AIM OF THE EXERCISE:
Would you return every line of the listing below that has "value" in it?

+---+

-- ==== Sys2Proof/Machine/Ops.lean ====
section
/-!
DEFINITION. The named operations over memory, the contexts and the state that every meaning is built from. Each rule of
the spec that several operations share stands here once: memory access (20_memory.md R70), caller misuse (the only fault
the spec gives the machine, 60_exceptions.md R262), refusal (30_encoding.md R92), the drive commands
(41_i2c_event_engine.md R156), COMPLETE, ABORT and ARM_RECEIVE (R142, R143, R147), handler entry (R140) and the split
progress read (20_memory.md R78).
-/

namespace Sys2Proof.Machine

open Sys2Proof

/-! ### Memory (20_memory.md R70) -/

/-- The byte at key `a` of the listed cells, or what an unlisted address reads as. -/
def Memory.readAt : Memory → Nat → Byte
  | [], _ => Config.unlistedByte
  | c :: rest, a => if c.1 = a then c.2 else Memory.readAt rest a

/-- A cell in front of the cells with higher addresses, left out when it holds what an unlisted address reads as. -/
def Memory.consCell (a : Nat) (v : Byte) (m : Memory) : Memory :=
  if v = Config.unlistedByte then m else (a, v) :: m

/-- The cells with `v` at key `a`, in canonical form. -/
def Memory.writeAt : Memory → Nat → Byte → Memory
  | [], a, v => Memory.consCell a v []
  | c :: rest, a, v =>
    if a < c.1 then Memory.consCell a v (c :: rest)
    else if a = c.1 then Memory.consCell a v rest
    else c :: Memory.writeAt rest a v

/-- Every listed address is at least `lo` and below 2^16, addresses rise strictly, and no listed byte is what an unlisted
address reads as. -/
def Memory.wfFrom : Nat → Memory → Bool
  | _, [] => true
  | lo, c :: rest =>
    decide (lo ≤ c.1) && decide (c.1 < 2 ^ 16) && c.2 != Config.unlistedByte && Memory.wfFrom (c.1 + 1) rest

/-- The canonical form of the memory. -/
def Memory.wf (m : Memory) : Bool := Memory.wfFrom 0 m

/-- `MemRead(addr, 1)`. -/
def Memory.read (m : Memory) (a : Addr) : Byte := Memory.readAt m a.toNat

/-- `MemWrite(addr, 1, v)`. -/
def Memory.write (m : Memory) (a : Addr) (v : Byte) : Memory := Memory.writeAt m a.toNat v

/-- The memory that a list of writes leaves, from one with nothing listed. -/
def Memory.ofCells : List (Addr × Byte) → Memory
  | [] => []
  | c :: rest => Memory.write (Memory.ofCells rest) c.1 c.2

/-! ### Parts of the state -/

/-- The state with another I2C context. -/
def State.withI2c (s : State) (c : I2c) : State := { s with i2c := c }

/-- The state with another context for unit `u`. -/
def State.withUart (s : State) (unit : Byte) (x : Uart) : State := { s with uarts := s.uarts.set unit.toNat x }

/-- The state with `v` as the value the operation returns. -/
def State.respond (s : State) (v : Response) : State := { s with response := some v }

/-! ### Misuse and refusal -/

/-- A unit's context with every field but `registerBase` unspecified. -/
def Uart.unspecify (draw : Nat) (x : Uart) : Uart :=
  { Config.anyUart draw x.registerBase with registerBase := x.registerBase }

/-- Every field the spec gives the state takes any value (00_scope.md R12, 60_exceptions.md R262); the sticky `fault` and
a set `refused` stay (10_state.md R37), the parameters and the number of units are no fields, and the foreground and the
other agents keep the steps they have still to take. -/
def State.unspecify (s : State) : State :=
  { s with
    i2c := Config.anyI2c s.draws
    uarts := s.uarts.map (Uart.unspecify s.draws)
    mem := Memory.ofCells (Config.anyCells s.draws)
    gie := Config.anyGie s.draws
    refused := s.refused || Config.anyRefused s.draws
    response := Config.anyResponse s.draws
    split := none
    draws := s.draws + 1 }

/-- `raise Misuse(info)` (00_scope.md R12, 60_exceptions.md R262): the sticky bit is set, `info` is recorded, and every
other field is unspecified. -/
def State.raiseMisuse (s : State) (info : Misuse) : State := { s.unspecify with fault := some info }

/-- `refuse(reason)` (30_encoding.md R92): `refused` is set and no field of the block changes. -/
def State.refuse (s : State) : State := { s with refused := true }

/-- A step's effect: `f` while `fault.misuse` is clear; after misuse every field is unspecified again, from then on
(60_exceptions.md R262). -/
def State.effect (s : State) (f : State → State) : State := if s.misused then s.unspecify else f s

/-- A meaning: the operation answers the next state of its effect. -/
def State.perform (s : State) (f : State → State) : Host.Outcome State Fault Refusal := .next (s.effect f)

/-- An operation on unit `u`: refused when there is no such unit (30_encoding.md R92). -/
def State.onUnit (s : State) (unit : Byte) (f : Uart → State) : State :=
  match s.uart? unit with
  | none => s.refuse
  | some x => f x

/-! ### The I2C engine's drive (41_i2c_event_engine.md R156) -/

/-- `drive(c)`: a re-arming command waits for the bus; STOP releases the bus and puts `P` in the trace if the bus was
owned; HOLD leaves it claimed. STOP and HOLD raise no event. -/
def I2c.drive (c : I2c) : DriveCommand → I2c
  | .rearm k => { c with cmd := some k }
  | .stop =>
    { c with
      cmd := none
      trace := if c.busOwned then c.trace ++ [.stop] else c.trace
      busOwned := false }
  | .hold => { c with cmd := none }

/-- COMPLETE (R142): `Idle`, then HOLD when `HoldBus` is set and STOP when it is clear. -/
def I2c.complete (c : I2c) : I2c :=
  { c with state := .idle }.drive (if c.holdBus then .hold else .stop)

/-- ABORT (R143): `Idle` and STOP, whatever `HoldBus` is. -/
def I2c.abort (c : I2c) : I2c := { c with state := .idle }.drive .stop

/-- ARM_RECEIVE (R147): the completion path when no byte remains, NACK when one remains, ACK when more do. -/
def I2c.armReceive (c : I2c) : I2c :=
  if c.buf.progress = 0 then c.complete
  else if c.buf.progress = 1 then c.drive (.rearm .recvNack)
  else c.drive (.rearm .recvAck)

/-- The cursor moves on by one byte (R153). -/
def TransferBuffer.advance (b : TransferBuffer) : TransferBuffer := { b with cursor := b.cursor + 1 }

/-- The context with the cursor one byte further. -/
def I2c.advance (c : I2c) : I2c := { c with buf := c.buf.advance }

/-- Entry of the I2C handler (R140): the event is acknowledged and the whole status byte is recorded, before any
action. -/
def I2c.enterHandler (c : I2c) (status : Byte) : I2c := { c with event := none, lastStatus := status }

/-- A start operation (40_i2c_foreground.md R121, R122): the engine state, the flags, the address-plus-direction byte
and the span are written, and START is driven last. -/
def I2c.startTransaction (c : I2c) (state : EngineState) (dir : BitVec 1) (address flags : Byte) (buffer length : Addr) :
    I2c :=
  { c with
    state := state
    flags := flags
    sla := slaOf address dir
    buf := ⟨buffer, buffer, buffer + length⟩ }.drive (.rearm .start)

/-- A start operation with its checks (R121, R122): illegal operands are refused, a start while a transaction is
outstanding or before I2C_INIT is misuse. -/
def State.startTransaction (s : State) (state : EngineState) (dir : BitVec 1) (address flags : Byte)
    (buffer length : Addr) : State :=
  if !startLegal address flags buffer length then s.refuse
  else if s.i2c.state != .idle then s.raiseMisuse .startWhileBusy
  else if !s.i2c.enabled then s.raiseMisuse .notInitialised
  else s.withI2c (s.i2c.startTransaction state dir address flags buffer length)

/-! ### The actions of the I2C handler (41_i2c_event_engine.md R144 to R151) -/

/-- A1 (R144): the address-plus-direction byte goes to the data register and is sent. -/
def State.actionA1 (s : State) : State := s.withI2c ({ s.i2c with dr := s.i2c.sla }.drive (.rearm .send))

/-- A2 (R145): the next byte is loaded, the cursor advances and the byte is sent; with no byte left, COMPLETE. -/
def State.actionA2 (s : State) : State :=
  if s.i2c.buf.exhausted then s.withI2c s.i2c.complete
  else s.withI2c ({ s.i2c with dr := s.mem.read s.i2c.buf.cursor }.advance.drive (.rearm .send))

/-- A3 (R146): COMPLETE; the cursor is not moved back. -/
def State.actionA3 (s : State) : State := s.withI2c s.i2c.complete

/-- A4 (R147). -/
def State.actionA4 (s : State) : State := s.withI2c s.i2c.armReceive

/-- A5 (R148). -/
def State.actionA5 (s : State) : State := s.withI2c s.i2c.abort

/-- The received byte is stored at the cursor and the cursor advances (R149, R150). -/
def State.storeReceived (s : State) : State :=
  { s with mem := s.mem.write s.i2c.buf.cursor s.i2c.dr, i2c := s.i2c.advance }

/-- A6 (R149): with no room, ABORT and no write; else the byte is stored and the bus armed for the next one. -/
def State.actionA6 (s : State) : State :=
  if s.i2c.buf.exhausted then s.withI2c s.i2c.abort
  else s.storeReceived.withI2c s.storeReceived.i2c.armReceive

/-- A7 (R150): with no room, ABORT and no write; else the byte is stored and the transaction completes. -/
def State.actionA7 (s : State) : State :=
  if s.i2c.buf.exhausted then s.withI2c s.i2c.abort
  else s.storeReceived.withI2c s.storeReceived.i2c.complete

/-- A8 (R151). -/
def State.actionA8 (s : State) : State := s.withI2c s.i2c.abort

/-- Exactly one action (R141), chosen by the status code alone. -/
def State.performAction (s : State) : Config.Action → State
  | .a1 => s.actionA1
  | .a2 => s.actionA2
  | .a3 => s.actionA3
  | .a4 => s.actionA4
  | .a5 => s.actionA5
  | .a6 => s.actionA6
  | .a7 => s.actionA7
  | .a8 => s.actionA8

/-! ### Progress reads (20_memory.md R78) -/

/-- The first byte step of a split progress read: byte 0 or byte 1 of the count, in the parameter's order. -/
def State.beginSplit (s : State) (target : ProgressTarget) (p : Addr) : State :=
  match s.params.progressReadOrder with
  | .lowFirst => { s with split := some ⟨target, byteOf p 0⟩ }
  | .highFirst => { s with split := some ⟨target, byteOf p 1⟩ }

/-- The second byte step: the other byte of the count as it stands now, and the result. -/
def State.finishSplit (s : State) (first : Byte) (p : Addr) : State :=
  match s.params.progressReadOrder with
  | .lowFirst => { s with split := none, response := some (.progress (addrOfBytes first (byteOf p 1))) }
  | .highFirst => { s with split := none, response := some (.progress (addrOfBytes (byteOf p 0) first)) }

/-- One step of a progress read of the count `p`: the whole count when progress reads are atomic; else the first byte,
or, with the first byte of the same read taken, the second byte and the result. -/
def State.readProgress (s : State) (target : ProgressTarget) (p : Addr) : State :=
  if s.params.progressReadAtomic then s.respond (.progress p)
  else
    match s.split with
    | none => s.beginSplit target p
    | some r => if r.target = target then s.finishSplit r.first p else s.beginSplit target p

/-! ### Foreground accesses to the caller's memory (20_memory.md R76) -/

/-- The foreground reads a byte; a byte of a span an engine owns is misuse. -/
def State.foregroundRead (s : State) (a : Addr) : State :=
  if s.spanOwned a then s.raiseMisuse .bufferInUse else s.respond (.memory (s.mem.read a))

/-- The foreground writes a byte; a byte of a span an engine owns is misuse. -/
def State.foregroundWrite (s : State) (a : Addr) (v : Byte) : State :=
  if s.spanOwned a then s.raiseMisuse .bufferInUse else { s with mem := s.mem.write a v }

end Sys2Proof.Machine
end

+---+

REPLY:
/-- The state with `v` as the value the operation returns. -/
/-- Every field the spec gives the state takes any value (00_scope.md R12, 60_exceptions.md R262); the sticky `fault` and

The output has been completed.